theorem Keeps.foldl_fst {α β : Type} {f : State × α → β → State × α} {p : State × α} {l : List β} (h : Keeps s₀ p.1)
    (hf : ∀ p b, Keeps s₀ p.1 → Keeps s₀ (f p b).1) : Keeps s₀ (l.foldl f p).1 := by
  induction l generalizing p with
  | nil => exact h
  | cons b r ih => exact ih (hf p b h)

theorem OutKeeps.next (h : Keeps s₀ s) : OutKeeps s₀ (.next s) := h

theorem OptKeeps.some (h : Keeps s₀ s) : OptKeeps s₀ (some s) := h

theorem OptKeeps.none : OptKeeps s₀ none := trivial

theorem OptKeeps.ite {c : Prop} [Decidable c] {o p : Option State} (ho : OptKeeps s₀ o) (hp : OptKeeps s₀ p) :
    OptKeeps s₀ (if c then o else p) := by
  split
  · exact ho
  · exact hp

end Sys2Proof.Machine
end
section
/-! SUPPORT. What every step keeps: the shared operations of the state. -/

namespace Sys2Proof.Machine

variable {s₀ s : State}

theorem Keeps.ctxM (h : Keeps s₀ s) (c g) : Keeps s₀ (s.ctxM c g) := .update h rfl

theorem Keeps.runM (h : Keeps s₀ s) (c g) : Keeps s₀ (s.runM c g) := .update h rfl

theorem Keeps.clusM (h : Keeps s₀ s) (c g) : Keeps s₀ (s.clusM c g) := .update h rfl

theorem Keeps.physM (h : Keeps s₀ s) (c g) : Keeps s₀ (s.physM c g) := .update h rfl

theorem Keeps.dieM (h : Keeps s₀ s) (c g) : Keeps s₀ (s.dieM c g) := .update h rfl

theorem Keeps.funcM (h : Keeps s₀ s) (c g) : Keeps s₀ (s.funcM c g) := .update h rfl

theorem Keeps.domM (h : Keeps s₀ s) (c g) : Keeps s₀ (s.domM c g) := .update h rfl

theorem Keeps.procM (h : Keeps s₀ s) (c g) : Keeps s₀ (s.procM c g) := .update h rfl

theorem Keeps.hcvM (h : Keeps s₀ s) (c g) : Keeps s₀ (s.hcvM c g) := .update h rfl

theorem Keeps.hartM (h : Keeps s₀ s) (c g) : Keeps s₀ (s.hartM c g) := .update h rfl

theorem Keeps.seqM (h : Keeps s₀ s) (c cl g) : Keeps s₀ (s.seqM c cl g) := .update h rfl

theorem Keeps.coreM (h : Keeps s₀ s) (c n g) : Keeps s₀ (s.coreM c n g) := .update h rfl

theorem Keeps.chanM (h : Keeps s₀ s) (st ch g) : Keeps s₀ (s.chanM st ch g) := .update h rfl

theorem Keeps.linkM (h : Keeps s₀ s) (l g) : Keeps s₀ (s.linkM l g) := .update h rfl

theorem Keeps.emit (h : Keeps s₀ s) (e) : Keeps s₀ (s.emit e) := .update h rfl

theorem Keeps.noted (h : Keeps s₀ s) (s_) : Keeps s₀ (s.noted s_) :=
  .ite (.ite h (.ite (.emit h _) (.emit (.emit h _) _))) (.emit (.ite h (.ite (.emit h _) (.emit (.emit h _) _))) _)

theorem Keeps.freeBytes (h : Keeps s₀ s) (n) : Keeps s₀ (s.freeBytes n).1 := .update h rfl

theorem Keeps.freeWord64 (h : Keeps s₀ s) : Keeps s₀ (s.freeWord64).1 := .update h rfl


theorem Keeps.putBytes (h : Keeps s₀ s) (a bs) : Keeps s₀ (s.putBytes a bs) := .withCells h (cellsPut_wf bs _ a)

theorem Keeps.zeroBytes (h : Keeps s₀ s) (a n) : Keeps s₀ (s.zeroBytes a n) := .withCells h (cellsZero_wf _ a n)

theorem Keeps.atsCache (h : Keeps s₀ s) (f a n) : Keeps s₀ (s.atsCache f a n) := .update h rfl

theorem Keeps.hostRead (h : Keeps s₀ s) (f a n) : Keeps s₀ (s.hostRead f a n).1 := .atsCache (.update h rfl) _ _ _
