/-- The wire strings of all five fixed sequences, LSB first, as the spec prints them (its R76 to R80; it derives them from the
numerals, R75; decision D12 for the alert's words). Bit 31 of the JTAG to dormant constant is 0. -/
def Obligations.FixedSequenceWireStrings : Prop :=
  (lsbFirst jtagToSwd 16).map Bool.toNat = [0,1,1,1,1,0,0,1,1,1,1,0,0,1,1,1] ∧
  (lsbFirst jtagToDormant 31).map Bool.toNat =
    [0,1,0,1,1,1,0,1,1,1,0,1,1,1,0,1,1,1,0,1,1,1,0,1,1,1,0,0,1,1,0] ∧
  jtagToDormant.getLsbD 31 = false ∧
  (lsbFirst alertWord0 32).map Bool.toNat =
    [0,1,0,0,1,0,0,1,1,1,0,0,1,1,1,1,1,0,0,1,0,0,0,0,0,1,0,0,0,1,1,0] ∧
  (lsbFirst alertWord1 32).map Bool.toNat =
    [1,0,1,0,1,0,0,1,1,0,1,1,0,1,0,0,1,0,1,0,0,0,0,1,0,1,1,0,0,0,0,1] ∧
  (lsbFirst alertWord2 32).map Bool.toNat =
    [1,0,0,1,0,1,1,1,1,1,1,1,0,1,0,1,1,0,1,1,1,0,1,1,1,1,0,0,0,1,1,1] ∧
  (lsbFirst alertWord3 32).map Bool.toNat =
    [0,1,0,0,0,1,0,1,0,1,1,1,0,0,0,0,0,0,1,1,1,1,0,1,1,0,0,1,1,0,0,0] ∧
  (lsbFirst swdActivation 8).map Bool.toNat = [0,1,0,1,1,0,0,0] ∧
  (lsbFirst swdToDormantSeq 16).map Bool.toNat = [0,0,1,1,1,1,0,1,1,1,0,0,0,1,1,1]

/-! ### The pin controller -/

/-- R91: `set_swdio_out` drives SWDIO at the level and emits no cycle. -/
def Obligations.SetSwdioOutDrives : Prop :=
  ∀ (s : State) (b : Bool), s.phase = .idle → s.moreOwed = false →
    exec (.setSwdioOut (if b then 1 else 0)) s =
      .next { s with swdioDir := .out, swdioOut := b, reply := some .done }

/-- R92: `set_swdio_in` releases SWDIO, keeps `swdio_out` and emits no cycle. -/
def Obligations.SetSwdioInReleases : Prop :=
  ∀ s : State, s.phase = .idle → s.moreOwed = false →
    exec .setSwdioIn s = .next { s with swdioDir := .inp, reply := some .done }

/-- One pulse is one unsampled cycle with the host's hold, and leaves SWCLK low (spec/40_pin_driver.md section 1; decision D2
for the resting level). -/
def Obligations.ClockPulseIsOneCycle : Prop :=
  ∀ s : State, s.Quiet →
    exec .clockPulse s = .next { s with
      trace := s.trace ++ [if s.swdioDir = .inp then releasedCycle else hostCycle s.swdioOut], reply := some .done }

/-- One host-driven bit is exactly `set_swdio_out(b)` and then `clock_pulse()`, the level set while SWCLK is low, and SWDIO keeps
it (spec/40_pin_driver.md section 2). -/
def Obligations.WriteBitIsDriveThenPulse : Prop :=
  ∀ (s : State) (b : Bool), s.Quiet →
    ∃ m t, exec (.setSwdioOut (if b then 1 else 0)) s = .next m ∧ m.swclk = false ∧ exec .clockPulse m = .next t ∧
      exec (.shiftOut (if b then 1 else 0) 1) s = .next t ∧
      t.trace = s.trace ++ [hostCycle b] ∧ t.swdioDir = .out ∧ t.swdioOut = b ∧ t.swclk = false

/-- `shift_out` drives bits[0] to bits[n-1] in that order and leaves SWDIO at the last; n = 0 does nothing at all
(spec/40_pin_driver.md section 3; decision D20 for the range). -/
def Obligations.ShiftOutIsLsbFirst : Prop :=
  ∀ (s : State) (v : Word) (n : Nat), s.Quiet → n ≤ 32 →
    exec (.shiftOut v n) s = .next (
      if n = 0 then { s with reply := some .done }
      else { s with
        trace := s.trace ++ (List.range n).map (fun i => hostCycle (v.getLsbD i)),
        swdioDir := .out, swdioOut := v.getLsbD (n - 1), reply := some .done })

/-- `shift_in` of bits the target presents: one sampled cycle each, the first in bit 0 of the result, the rest 0
(spec/40_pin_driver.md section 3; decision D20 for the range).
`line` and `draws` are the model's (log entry 3). -/
def Obligations.ShiftInAssemblesPresentedBits : Prop :=
  ∀ (s : State) (bs rest : List Bool), s.Quiet → s.swdioDir = .inp → bs.length ≤ 32 → s.line = bs ++ rest →
    ∃ v : Word, (∀ i, v.getLsbD i = bs.getD i false) ∧
      exec (.shiftIn bs.length) s = .next { s with
        trace := s.trace ++ bs.map sampledCycle, line := rest, draws := s.draws + bs.length,
        reply := some (.word v) }

/-- `shift_in` for every sequence of draws: whatever is sampled, the trace and the result hold the same bits
(spec/20_memory.md section 2; the free value is that of log entry 3). -/
def Obligations.ShiftInHoldsForEveryDraw : Prop :=
  ∀ (s : State) (n : Nat), s.Quiet → s.swdioDir = .inp → n ≤ 32 →
    ∃ bs : List Bool, bs.length = n ∧
      exec (.shiftIn n) s = .next { s with
        trace := s.trace ++ bs.map sampledCycle, line := s.line.drop n, draws := s.draws + n,
        reply := some (.word (ofBits 32 bs)) }

/-- Commands that need SWDIO released are refused while the host drives it (spec/40_pin_driver.md section 5, precondition rule;
spec/93_implementation_defined.md U4).
Decision D16. That the two fields are instructions (log entry 6), share the precondition, and that this refusal comes before
the others but that of an open burst (log entry 12) is the model's; log entry 4 for `moreOwed`. -/
def Obligations.SamplingWhileDrivingIsRefused : Prop :=
  ∀ (s : State) (n : Nat) (v : Word) (p : Bool), s.moreOwed = false → s.swdioDir = .out → n ≤ 32 →
    exec (.shiftIn n) s = .refused .swdioDriven ∧ exec .turnaroundRetake s = .refused .swdioDriven ∧
    exec (.trn .retake) s = .refused .swdioDriven ∧ exec (.data (.dataIn v p)) s = .refused .swdioDriven

/-- `clock_idle`: the level is applied, then n cycles with it, none sampled (spec/40_pin_driver.md section 3; decision D20). -/
def Obligations.ClockIdleHoldsItsLevel : Prop :=
  ∀ (s : State) (n : Nat), s.Quiet → n ≤ 65535 →
    exec (.clockIdle n 0) s = .next { s with
      trace := s.trace ++ List.replicate n ⟨.l, none⟩,
      swdioDir := .out, swdioOut := false, reply := some .done } ∧
    exec (.clockIdle n 1) s = .next { s with
      trace := s.trace ++ List.replicate n ⟨.h, none⟩,
      swdioDir := .out, swdioOut := true, reply := some .done } ∧
    exec (.clockIdle n 2) s = .next { s with
      trace := s.trace ++ List.replicate n ⟨.z, none⟩,
      swdioDir := .inp, reply := some .done }

/-- R104: `turnaround_release` is one released, unsampled cycle and leaves SWDIO released. -/
def Obligations.TurnaroundReleaseGivesTheLine : Prop :=
  ∀ s : State, s.Quiet →
    exec .turnaroundRelease s = .next { s with
      swdioDir := .inp, trace := s.trace ++ [⟨.z, none⟩], reply := some .done }

/-- `turnaround_retake`: the cycle first, with SWDIO released, then driven low (spec/40_pin_driver.md section 4; decision D3). -/
def Obligations.TurnaroundRetakeDrivesLow : Prop :=
  ∀ s : State, s.Quiet → s.swdioDir = .inp →
    exec .turnaroundRetake s = .next { s with
      swdioDir := .out, swdioOut := false, trace := s.trace ++ [⟨.z, none⟩], reply := some .done }

/-- The field TRN is one released, unsampled cycle in either direction, and leaves SWDIO with the target or driven low by the
host (spec/30_encoding.md section 2, spec/40_pin_driver.md section 4; decision D3). As an instruction of its own it is the
model's (log entry 6). -/
def Obligations.TurnaroundFieldInBothDirections : Prop :=
  ∀ s : State, s.Quiet →
    exec (.trn .release) s = .next { s with
      swdioDir := .inp, trace := s.trace ++ [⟨.z, none⟩], reply := some .done } ∧
    (s.swdioDir = .inp → exec (.trn .retake) s = .next { s with
      swdioDir := .out, swdioOut := false, trace := s.trace ++ [⟨.z, none⟩], reply := some .done })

□ □ □ □ □

▶ **Prompt**
For the string "none", go line by line through the material and copy every line that has it.

▶ **Exercise result**
theorem OptKeeps.none : OptKeeps s₀ none := trivial
/-- `clock_idle`: the level is applied, then n cycles with it, none sampled (spec/40_pin_driver.md section 3; decision D20). -/
      trace := s.trace ++ List.replicate n ⟨.l, none⟩,
      trace := s.trace ++ List.replicate n ⟨.h, none⟩,
      trace := s.trace ++ List.replicate n ⟨.z, none⟩,
      swdioDir := .inp, trace := s.trace ++ [⟨.z, none⟩], reply := some .done }
      swdioDir := .out, swdioOut := false, trace := s.trace ++ [⟨.z, none⟩], reply := some .done }
      swdioDir := .inp, trace := s.trace ++ [⟨.z, none⟩], reply := some .done } ∧
      swdioDir := .out, swdioOut := false, trace := s.trace ++ [⟨.z, none⟩], reply := some .done })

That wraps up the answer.